The Ukrainian Impact on Russian Culture, 1750-1850


415 pages
Contains Bibliography, Index
ISBN 0-920862-32-2




Reviewed by Terrence Paris

Terrence Paris is Public Services Librarian at Mount St. Vincent
University in Halifax.


If a Canadian scholar were asked to name a Ukrainian who had contributed most to the cultural awakening of his people, Taras Shevchenko, the nationalist poet of the 1840’s would most likely first come to mind. David Saunders, a Lecturer in History at the University of Newcastle-Upon-Tyne, sketches the career of Shevchenko, but his main concern lies with the previous generations who discovered and celebrated the Russian national identity (narodnost) at a time when some intellectuals promoted the secular Western model for government and society. Writers like Nikolai Gogol used Ukrainian themes to reveal the richness of a common Slavic heritage. Iuzhnaia Rus (Southern Rus) was perceived as closer to the roots — a sort of Ark of the Covenant for the Slavic spirit. Linguists like M. Maksymovych studied Ukrainian for clues to the old Russian language; historians like I. Markovych favoured South Slavic foundations against the Scandinavian origin of Rus. Saunders also profiles “highly placed Ukrainians,” (V.P. Kochubei was one), who devoted their lives to imperial administration in St. Petersburg, and who helped their countrymen advance to influential positions.

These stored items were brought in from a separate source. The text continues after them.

/-! ## Packets that arrive (R292 to R297) -/

/-- Whether a packet is a duplicate of one already seen from its source and source port (R303). -/
def State.seen (s : State) (j : Nat) (k : FabPkt) : Bool :=
  match mfind (s.fport j).peerIn (k.src * 16 + k.srcPort) with
  | some q => decide ((k.seq - q).toInt ≤ 0)
  | none => false

/-- Whether a packet comes out of turn in Ethernet mode: its SEQ leaves a gap behind the last of its source and source port (R299). -/
def State.gap (s : State) (j : Nat) (k : FabPkt) : Option W32 :=
  match (if s.isEth j then mfind (s.fport j).peerIn (k.src * 16 + k.srcPort) else none) with
  | some q => if k.seq = q + 1 then none else some (q + 1)
  | none => none

/-- A new packet is counted, stamped where it is marked, and its SEQ kept (R294, R299, R302, R305, R421). -/
def State.took (s : State) (j : Nat) (k : FabPkt) : State :=
  let s := s.modFport j (fun x => { x with
    peerIn := mput x.peerIn (k.src * 16 + k.srcPort) k.seq, expFrame := x.expFrame + 1 })
  ((s.bump64 (.fp j) 0x528 k.data.length).bump64 (.cnt 0) 0x110 k.data.length).stamp j true k

/-- An answer of this part goes out by the route to the source, or back to the part itself (R295); with no usable route it is lost. -/
def State.reply (s : State) (typ : Nat) (k : FabPkt) (tag : Nat) (data : List Byte) (poison : List Bool) : State :=
  let a := { k with mark := false, rt := false, dst := k.src, src := s.boot.cfg.deviceId, tag := tag, data := data, poison := poison }
  if k.src = s.boot.cfg.deviceId then s.loopBack typ a
  else
    match s.routePort k.src with
    | none => s
    | some j => s.emit j typ a

/-- A refusal of a packet of a TYPE with its reason in TAG [7:0] (R294, R305); the bits above it hold the packet's tag, and `op` which TYPE is
refused (DESIGN CHOICE, log entry 152). -/
def State.refuseTyp (s : State) (typ : Nat) (k : FabPkt) (code : Nat) : State :=
  let s := match s.routePort k.src with | some j => s.bump (.fp j) 0x514 1 | none => s
  s.reply 7 { k with op := typ } (k.tag % 65536 * 256 + code) [] []

/-- A packet for another part is forwarded in class 3 under the ingress port's budget, or refused with reason 1 (R295). -/
def State.forward (s : State) (j typ : Nat) (k : FabPkt) : State :=
  match s.routePort k.dst with
  | some i =>
    let t := j / 2
    let (s, _) := s.inject (101000 + j) 3 (s.rgF (.msh t) (0x310 + 4 * (j % 2)) 15 0) (cdiv k.data.length 64)
      (.msh t, 0x810 + 4 * (j % 2))
    s.transmit i typ k
  | none => s.refuseTyp typ k 1

/-- Whether a packet of a TYPE is one of this part's own for itself, on its way back to it (R295). -/
def State.looped (s : State) (typ : Nat) (k : FabPkt) : Bool := s.fab.loop.contains (typ, k)

/-- A row that takes packets of a TYPE: a port that is not up takes none, but one that is held takes time marks (R298); a duplicate is discarded
(R303), one out of turn answered with a negative acknowledgement (R299), one for another part forwarded in direct mode; one for this part is
delivered. -/
def runFab (s : State) (port typ : Nat) (k : FabPkt) (waits : Bool) (deliver : State → State) : Out :=
  if s.fabPorts ≤ port then .next s
  else if s.looped typ k then
    .next (if waits then s else deliver { s with fab := { s.fab with loop := s.fab.loop.erase (typ, k) } })
  else if !s.portUp port && !(decide (typ = 8) && decide (s.fabState port = 3)) then .next s
  else if s.seen port k then .next (s.bump (.fp port) 0x500 1)
  else
    match s.gap port k with
    | some n => .next (s.sendNak port k.src n)
    | none =>
      if k.dst ≠ s.boot.cfg.deviceId then
        .next (if s.isEth port then s.took port k else (s.took port k).forward port typ k)
      else if waits then .next s
      else .next (deliver (s.took port k))

/-- The code with which a remote access of n bytes is refused, if it is (R297). -/
def State.fabCode (s : State) (k : FabPkt) (n : Nat) : Option Nat :=
  match mfind s.parts k.dstPart with
  | none => some 2
  | some q =>
    let w := mget 0 s.fab.accepts k.dstPart
    if !(w.getLsbD 15 && decide (getF 14 0 w ≤ k.src) && decide (k.src ≤ getF 30 16 w)) then some 2
    else if q.resetting then some 4
    else if !s.reach k.dstPart k.addr n then some 3
    else none

/-- A fabric port as it accesses memory for another part (R229, R240, R241, R257, R297). -/
def fabEng (port p serial : Nat) : Eng := ⟨noSite, 73, port, noCid, 0, p, [], 0, 0, 0, serial⟩

/-- What a remote request sends to the places of its data (R210, R294). -/
def State.fabQueue (s : State) (e : Eng) (typ : Nat) (k : FabPkt) : State :=
  let marked : List PByte := ((upTo 0 k.data.length).zip k.data).map (fun x => (x.2, nth false k.poison (x.1 / 32)))
  match typ with
  | 1 => s.queueRead e k.addr k.len
  | 3 => s.queueWrite e k.addr marked
  | 4 => s.enter { e.req (.atomic k.op) none k.addr k.len with
      data := BitVec.ofNat 128 (ofBytes (k.data.take k.len)), cmp := BitVec.ofNat 128 (ofBytes (k.data.drop k.len)) }
  | _ =>
    let z := reduceSize k.op
    (linePieces k.addr k.data.length).foldl (fun t x =>
      let d := (marked.drop (x.1 - k.addr)).take x.2
      t.enter { e.req (.reduce k.op) none x.1 x.2 with
        line := d.map (·.1), lpois := (upTo 0 (x.2 / z)).map (fun j => ((d.drop (z * j)).take z).any (·.2)) }) s

/-- A remote request is served under the next number. -/
def State.fabServe (s : State) (port typ : Nat) (k : FabPkt) : State :=
  let n := s.net.nextSerial
  let s := ((s.fabQueue (fabEng port k.dstPart n) typ k).bumpSerial).sendQueued noSite
  { s with fab := { s.fab with serving := s.fab.serving ++ [(port, typ, k, n, false)] } }

/-- FABRIC_READ_REQUEST (R184, R203, R210, R211, R214, R294, R295, R297, R388). -/
def execFabricReadRequest (port : Nat) (pkt : FabPkt) (s : State) : Out :=
  runFab s port 1 pkt false (fun t =>
    match t.fabCode pkt pkt.len with
    | some c => t.refuseTyp 1 pkt c
    | none => t.fabServe port 1 pkt)

/-- The record of a source's request (R248, R294). -/
def State.fabRecord (s : State) (k : FabPkt) : Option FabRecord := s.fab.records.find? (fun x => x.src == k.src && x.tag == k.tag)

/-- A request that has been performed already: a resend whose record is held. -/
def State.fabKnown (s : State) (k : FabPkt) : Option FabRecord := if k.rt then s.fabRecord k else none

/-- Whether a port has room for one more record (R248, R252; its own 1,024, DESIGN CHOICE, log entry 88). -/
def State.fabRoom (s : State) (port : Nat) (k : FabPkt) : Bool :=
  decide (((s.fab.records.filter (fun x => !(x.src == k.src && x.tag == k.tag))).countP (fun x => x.port == port)) < 1024)

/-- A record takes the place of the one under its source and tag. -/
def State.keepRecord (s : State) (x : FabRecord) : State :=
  { s with fab := { s.fab with records := s.fab.records.filter (fun y => !(y.src == x.src && y.tag == x.tag)) ++ [x] } }

/-- The answer of a request that is served, once its accesses have answered: bytes and marks by 32 bytes of payload, or a refusal (R210, R211,
R294). -/
def State.fabResult (s : State) (e : Eng) (typ : Nat) (k : FabPkt) : Got :=
  match typ with
  | 1 => s.gatherOne e (.here k.addr k.len)
  | 4 =>
    (match s.engReq e (.atomic k.op) none k.addr k.len with
     | some r => if r.state = .ready then .data ((toBytes k.len r.result.toNat).map (fun b => (b, r.rpois))) else .wait
     | none => .wait)
  | _ => .data []

/-- The requests of other parts whose accesses have all answered are answered; what was performed once leaves its record (R248, R294, R297). -/
def State.settleFab (s : State) : State :=
  s.fab.serving.foldl (fun t x =>
    let (port, typ, k, n, bad) := x
    let e := fabEng port k.dstPart n
    if t.engBusy e then t
    else
      let g := t.fabResult e typ k
      let t := t.used e
      let t := { t with fab := { t.fab with serving := t.fab.serving.filter (fun y => y.2.2.2.1 != n) } }
      match (if bad then .exc 3 else g) with
      | .data bs =>
        let (d, p) := (bs.map (·.1), wordMarks 0 bs)
        if typ = 1 then t.reply 2 k k.tag d p
        else (t.keepRecord ⟨port, k.src, k.tag, d, if p.any id then p else []⟩).reply 6 k k.tag d (if p.any id then p else [])
      | _ => t.refuseTyp typ k 3) s

/-- A write, an atomic or a reduction is performed once and answered: a repeat with RT = 1 comes from its record, poison bits and all, or waits
for the answer of the one that is served (R211, R248, R294, R297). A new request under a tag takes the record of the tag. -/
def State.fabOnce (s : State) (port typ : Nat) (k : FabPkt) (n : Nat) : State :=
  match s.fabKnown k with
  | some x => s.reply 6 k k.tag x.data x.poison
  | none =>
    if k.rt && s.fab.serving.any (fun x => x.2.2.1.src == k.src && x.2.2.1.tag == k.tag) then s
    else
      match s.fabCode k n with
      | some c => s.refuseTyp typ k c
      | none => s.fabServe port typ k

/-- A row that brings a write, an atomic or a reduction of n bytes; a repeat never waits. One that finds no record free stalls (R248, R252). -/
def runFabOnce (s : State) (port typ : Nat) (k : FabPkt) (n : Nat) : Out :=
  let full := (s.fabKnown k).isNone && (s.fabCode k n).isNone && !s.fabRoom port k
  let site := s.fabEnter port (s.placeSite k.addr)
  let u := if full then s.stall (.fabric port) (.records site) else s.unstall (.fabric port)
  runFab u port typ k full (fun t => t.fabOnce port typ k n)

/-- FABRIC_WRITE (R184, R192, R210, R294, R295, R297). -/
def execFabricWrite (port : Nat) (pkt : FabPkt) (s : State) : Out := runFabOnce s port 3 pkt pkt.data.length

/-- FABRIC_ATOMIC (R132, R211, R294, R297): a poisoned old value is left and goes back marked. -/
def execFabricAtomic (port : Nat) (pkt : FabPkt) (s : State) : Out := runFabOnce s port 4 pkt pkt.len

/-- FABRIC_REDUCTION (R133, R160, R294, R297). -/
def execFabricReduction (port : Nat) (pkt : FabPkt) (s : State) : Out := runFabOnce s port 5 pkt (max pkt.data.length (reduceSize pkt.op))

/-- FABRIC_READ_RESPONSE (R211, R294). -/
def execFabricReadResponse (port : Nat) (pkt : FabPkt) (s : State) : Out :=
  runFab s port 2 pkt false (fun t =>
    match t.tagged pkt.tag with
    | some r => if r.kind = .read then t.readBack r pkt else t
    | none => t)

/-- FABRIC_ACKNOWLEDGEMENT (R192, R294). -/
def execFabricAcknowledgement (port : Nat) (pkt : FabPkt) (s : State) : Out :=
  runFab s port 6 pkt false (fun t =>
    match t.tagged pkt.tag with
    | some r => if r.kind = .read then t else t.acked r pkt
    | none => t)

/-- FABRIC_REFUSAL (R294, R297, R303). -/
def execFabricRefusal (port : Nat) (pkt : FabPkt) (s : State) : Out :=
  runFab s port 7 pkt false (fun t =>
    match (if [2, 6, 7, 8].contains pkt.op then none
      else t.net.reqs.find? (fun r => r.remote.isSome && !r.ended && decide (r.rid % 65536 = pkt.tag / 256))) with
    | some r => t.failReq r (pkt.tag % 256) (16 + port)
    | none => t)

/-! ## Time marks (R302) -/

/-- TIME_MARK (R298, R302): a time mark of another part arrives at a port that is up or held, and is stamped. The stamps of packets that leave
go with their sending. -/
def execTimeMark (port : Nat) (pkt : FabPkt) (s : State) : Out := runFab s port 8 pkt false id

/-- MARK_SEND (R302): a mark leaves by every port that is up while a running ring takes marks. -/
def execMarkSend (s : State) : Out :=
  .next (if (upTo 0 17).any (fun r => s.ringTakes r (some 2)) then
    ((upTo 0 s.fabPorts).filter s.portUp).foldl (fun t j =>
      t.emit j 8 { cls := 0, mark := true, rt := false, dst := t.rgF (.fp j) 0x004 14 0, src := t.boot.cfg.deviceId, srcPort := j
                   dstPart := 0, tag := 0, seq := 0, addr := 0, op := 0, len := 0, data := [], poison := [] }) s
    else s)

end Sys2Proof.Machine
end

Saunders’s history is more accessible than its base in a doctoral dissertation might suggest. He does assume some knowledge of Slavic languages and geography. A few maps could have helped readers identify right — and left — bank Ukraine and the borders of the Hetmanate. His labours in the archives of Moscow and Leningrad are in the tradition set by the estimable N.P. Rumiantsev and should result in a wider and less partisan understanding of a neglected aspect of Russian history.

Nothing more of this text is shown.